Slamazon is an online retailer. Based on recent acquisitions of security and camera companies, it is offering delivery services where delivery people enter customer homes to deliver package. Slamazon is considering the introduction of a new service, WagTheDog, where dog walkers use technology to enter customer homes, where they feed and walk the dogs who live there. Based on this description, which of the following is true? The cost of errors of commission are high (pet health and safety) - this requires more synergies to justify acceptance in the portfolio The cost of errors of omission are high (others may enter this industry first) - this requires fewer synergies to justify acceptance in the portfolio By offering both of these services, Slamazon will achieve customization synergies By offering both of these services, Slamazon will achieve consolidation synergies

A. The cost of errors of commission are high here, because people generally like their pets. Many things can go wrong when a stranger interacts with a pet, which could cause many problems for the company (reputational or legal). The cost of errors of omission are low, because there's nothing in this description to indicate that failing to enter into this business would create substantial business risk. There is nothing in this description describing how either service would be modified to work better with the other (customization), or how any costs would be cut or limited by operating these businesses together (consolidation).

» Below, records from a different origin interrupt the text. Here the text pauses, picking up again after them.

theorem State.stackLawful.repeating (h : s.stackLawful)
    (set_aside : s.la.position = .candidate i .stack ∨ s.jobIn i .gap = true) : s.repeats i = true :=
  h.2.2.2 i set_aside

/-- R48: in a stack whose classes rise the top has the highest class. -/
theorem State.stackLawful.class_lt_top (h : s.stackLawful) {top k : SlotId} (hs : s.la.stack.getLast? = some top)
    (mem : k ∈ s.la.stack) (other : k ≠ top) : s.jobClass k < s.jobClass top := by
  have rising := h.rising
  obtain ⟨below, stack⟩ := List.getLast?_eq_some_iff.1 hs
  rw [stack, List.map_append, List.pairwise_append] at rising
  obtain ⟨_, _, lt⟩ := rising
  have mem : k ∈ below := by simpa [stack, other] using mem
  exact lt _ (List.mem_map_of_mem mem) _ (by simp)

/-- R48: and no suspended job has a class above it. -/
theorem State.stackLawful.class_le_top (h : s.stackLawful) {k : SlotId} (mem : k ∈ s.la.stack) :
    ∃ top, s.la.stack.getLast? = some top ∧ s.jobClass k ≤ s.jobClass top := by
  obtain ⟨top, hs⟩ := Option.ne_none_iff_exists'.1 (mt List.getLast?_eq_none_iff.1 (List.ne_nil_of_mem mem))
  refine ⟨top, hs, ?_⟩
  by_cases same : k = top
  · rw [same]
  · exact (h.class_lt_top hs mem same).le

/-- R48: the job in the line position has a higher class than every suspended job. -/
theorem State.stackLawful.class_lt_held (h : s.stackLawful) {k : SlotId} (held : s.la.position.slot = some i)
    (mem : k ∈ s.la.stack) : s.jobClass k < s.jobClass i := by
  obtain ⟨top, hs, le⟩ := h.class_le_top mem
  exact lt_of_le_of_lt le (h.top_lt_held held hs)

/-- A change that takes jobs out of the stack, and may empty the line position. -/
theorem State.stackLawful.shrink (h : s.stackLawful) (stack : t.la.stack.Sublist s.la.stack)
    (held : ∀ i, t.la.position.slot = some i → s.la.position.slot = some i)
    (cls : ∀ k, k ∈ t.la.stack ∨ t.la.position.slot = some k → t.jobClass k = s.jobClass k)
    (begun : ∀ k ∈ t.la.stack, s.repeats k = true → t.repeats k = true)
    (repeating : ∀ k, t.la.position = .candidate k .stack ∨ t.jobIn k .gap = true → t.repeats k = true) :
    t.stackLawful := by
  refine ⟨?_, fun k hk => ?_, fun i hi top hs => ?_, repeating⟩
  · rw [List.map_congr_left fun k hk => cls k (.inl hk)]
    exact h.rising.sublist (stack.map _)
  · obtain ⟨low, repeats⟩ := h.suspended (stack.subset hk)
    exact ⟨cls k (.inl hk) ▸ low, begun k hk repeats⟩
  · have mem := List.mem_of_getLast? hs
    rw [cls top (.inl mem), cls i (.inr hi)]
    exact h.class_lt_held (held i hi) (stack.subset mem)

/-- A change of one slot that stands neither on the stack nor in the line position. -/
theorem State.stackLawful.elsewhere (h : s.stackLawful) (out : s.la.places.count i = 0)
    (others : ∀ k, k ≠ i → t.job k = s.job k) (stack : t.la.stack = s.la.stack)
    (position : t.la.position = s.la.position) (no_gap : t.jobIn i .gap ≠ true) : t.stackLawful := by
  rw [Arbiter.places_count] at out
  have suspended (k : SlotId) (hk : k ∈ t.la.stack) : k ≠ i := by
    rintro rfl
    have := List.count_pos_iff.2 (stack ▸ hk)
    omega
  have held (k : SlotId) (hk : s.la.position.slot = some k) : k ≠ i := by
    rintro rfl
    rw [if_pos hk] at out
    omega
  refine h.shrink (by rw [stack]) (fun k hk => position ▸ hk) (fun k hk => ?_) (fun k hk => ?_) fun k hk => ?_
  · obtain hk | hk := hk
    · exact State.jobClass_congr (others k (suspended k hk))
    · exact State.jobClass_congr (others k (held k (position ▸ hk)))
  · rw [State.repeats_congr (others k (suspended k hk))]; exact id
  · obtain candidate | gap := hk
    · rw [position] at candidate
      rw [State.repeats_congr (others k (held k (by rw [candidate]; rfl)))]
      exact h.repeating (.inl candidate)
    · have hk : k ≠ i := fun e => no_gap (e ▸ gap)
      rw [State.repeats_congr (others k hk)]
      rw [State.jobIn_congr (others k hk)] at gap
      exact h.repeating (.inr gap)

/-- A change that moves no job of the stack, leaves the line position, and puts no job in GAP. -/
theorem State.stackLawful.sameRanks (h : s.stackLawful) (ranks : s.SameRanks t) (stack : t.la.stack = s.la.stack)
    (position : t.la.position = s.la.position) (gap : ∀ k, t.jobIn k .gap = true → s.jobIn k .gap = true) :
    t.stackLawful := by
  refine h.shrink (by rw [stack]) (fun k hk => position ▸ hk) (fun k _ => ranks.jobClass k)
    (fun k _ => by rw [ranks.repeats]; exact id) fun k hk => ?_
  rw [ranks.repeats]
  exact h.repeating (hk.imp (fun candidate => position ▸ candidate) (gap k))

/-- A change of other blocks. -/
theorem State.lineLawful.of_blocks (h : s.lineLawful) (jobs : t.jobs = s.jobs) (la : t.la = s.la) : t.lineLawful := by
  have job (k : SlotId) : t.job k = s.job k := by simp only [State.job, jobs]
  refine ⟨h.1.sameRanks (fun k => by rw [job]) (by rw [la]) (by rw [la]) fun k gap => ?_, ?_⟩
  · rwa [← State.jobIn_congr (job k)]
  · rw [State.selectionLawful, la]
    exact h.2

theorem State.SameLine.stackLawful (same : s.SameLine t) (h : s.stackLawful) : t.stackLawful := by
  have gap (u : State) (k : SlotId) : u.jobIn k .gap = ((u.job k).map Job.stage).any fun x => x.2.1 == .gap := by
    rw [Option.any_map]; rfl
  refine h.sameRanks same.ranks same.stack same.position fun k => ?_
  rw [gap, gap, (same.slots k).job]
  exact id

theorem State.SameLine.lineLawful (same : s.SameLine t) (h : s.lineLawful) : t.lineLawful := by
  refine ⟨same.stackLawful h.1, ?_⟩
  rw [State.selectionLawful, same.position, same.stack, same.queues]
  exact h.2

/-! ### Leaving a place -/

/-- R63, R64: a job that leaves its place leaves the rest of the stack rising. -/
theorem State.stackLawful.vacate (h : s.stackLawful) (i : SlotId) : (s.vacate i).stackLawful := by
  have position : (s.la.without i).position = s.la.position ∨ (s.la.without i).position = .empty := by
    by_cases held : s.la.position.slot = some i
    · exact .inr (Arbiter.without_empty_of_held held)
    · exact .inl (s.la.without_elsewhere i held).1
  refine h.shrink ?_ (fun k hk => ?_) (fun _ _ => rfl) (fun _ _ => id)
    fun k hk => h.repeating (hk.imp_left fun hk => ?_)
  · rw [State.vacate_la, Arbiter.without_stack]; exact List.filter_sublist
  all_goals
    rw [State.vacate_la] at hk
    obtain same | empty := position
  · rwa [same] at hk
  · rw [empty] at hk; cases hk
  · rwa [same] at hk
  · rw [empty] at hk; cases hk

theorem State.stackLawful.dropJob (h : s.stackLawful) (i : SlotId) : (s.dropJob i).stackLawful := by
  refine (h.vacate i).elsewhere (s.la.without_count i) (fun k hk => State.freeSlot_job_ne _ i k hk) rfl rfl
    fun gap => ?_
  obtain ⟨j, hj, _⟩ := State.jobIn_iff.1 gap
  cases (State.freeSlot_job_self (s.vacate i) i).symm.trans hj

/-- R51: a job that leaves another place than the line position leaves nothing waiting beside an empty one. -/
theorem State.selectionLawful.vacate (h : s.selectionLawful) (elsewhere : s.la.position.slot ≠ some i) :
    (s.vacate i).selectionLawful := by
  intro empty
  rw [State.vacate_la, (s.la.without_elsewhere i elsewhere).1] at empty
  obtain ⟨stack, queues⟩ := h empty
  refine ⟨?_, fun c => ?_⟩
  · rw [State.vacate_la, Arbiter.without_stack, stack]; rfl
  · rw [State.vacate_la, Arbiter.without_queues, queues c]; rfl

/-! ### Selection -/

/-- R50: a job of a higher class than every other suspended one becomes the candidate. -/
theorem State.stackLawful.makeCandidate (h : s.stackLawful) {o : Origin}
    (above : ∀ k ∈ s.la.stack, k ≠ i → s.jobClass k < s.jobClass i) (origin : o = .stack → s.repeats i = true) :
    (s.makeCandidate i o).lineLawful := by
  have ranks : s.SameRanks (s.makeCandidate i o) := .modifyJob (s.vacate i) i _
  have stack : (s.makeCandidate i o).la.stack = s.la.stack.filter (· ≠ i) := s.la.without_stack i
  have mem {k : SlotId} (hk : k ∈ (s.makeCandidate i o).la.stack) : k ∈ s.la.stack ∧ k ≠ i := by
    simpa [stack] using hk
  refine ⟨⟨?_, fun k hk => ?_, fun k hk top hs => ?_, fun k hk => ?_⟩, fun empty => nomatch empty⟩
  · rw [List.map_congr_left fun k _ => ranks.jobClass k, stack]
    exact h.rising.sublist (List.filter_sublist.map _)
  · rw [ranks.jobClass, ranks.repeats]
    exact h.suspended (mem hk).1
  · cases Option.some.inj hk
    obtain ⟨old, other⟩ := mem (List.mem_of_getLast? hs)
    rw [ranks.jobClass, ranks.jobClass]
    exact above top old other
  · rw [ranks.repeats]
    obtain candidate | gap := hk
    · have same : i = k ∧ o = .stack := by simpa [State.makeCandidate] using candidate
      exact same.1 ▸ origin same.2
    · have hk : k ≠ i := by rintro rfl; exact State.modifyJob_not_gap (s.vacate k) k (by simp) gap
      have same := State.modifyJob_job_ne (s.vacate i) i k (fun x => { x with state := .starting }) hk
      exact h.repeating (.inr (State.jobIn_congr (s := s.vacate i) same .gap ▸ gap))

Bluestar Airlines is a North Carolina based airline, offering domestic flights across the United States. It is considering route expansion, to offer flights to major cities in Canada and Mexico. Which concern should factor most heavily in their decision? This is an example of a previous exam question. 89% answered the question correctly. The discrimination index was moderately high, meaning that students who did well on this tended to do well generally. Administrative challenges - the regulation of air travel differs by country Cultural differences - preferences for leisure travel differ by country Geographic distance - time zones may make it difficult to manage operations spread over multiple countries Economic differences - the number of people who can afford air travel differs by country

Administrative challenges - the regulation of air travel differs by country The airline industry is highly regulated (even more for international air travel, though you don't need to know that to answer this question). Awareness of regulatory requirements will be the major concern (from the CAGE perspective) in this decision. Time zones are not likely to be a major concern (they largely overlap for countries in North America, plus it's an issue that is already being managed domestically). Cultural differences (particularly for the reason provided) are also not a major concern. There are multiple types of travelers (including business), and there is not a lot of cultural content to transportation (though it might affect what kind of food to serve). Economic differences would matter more if the airline was considering adding routes within other countries (entering domestic markets that are foreign to the firm), but is less relevant for adding major cities, mainly because many of the fliers will still be coming from the US (resolving most of the demand uncertainty), but also because the economic distance to major cities will be lower (there are plenty of rich people in Toronto and Mexico City).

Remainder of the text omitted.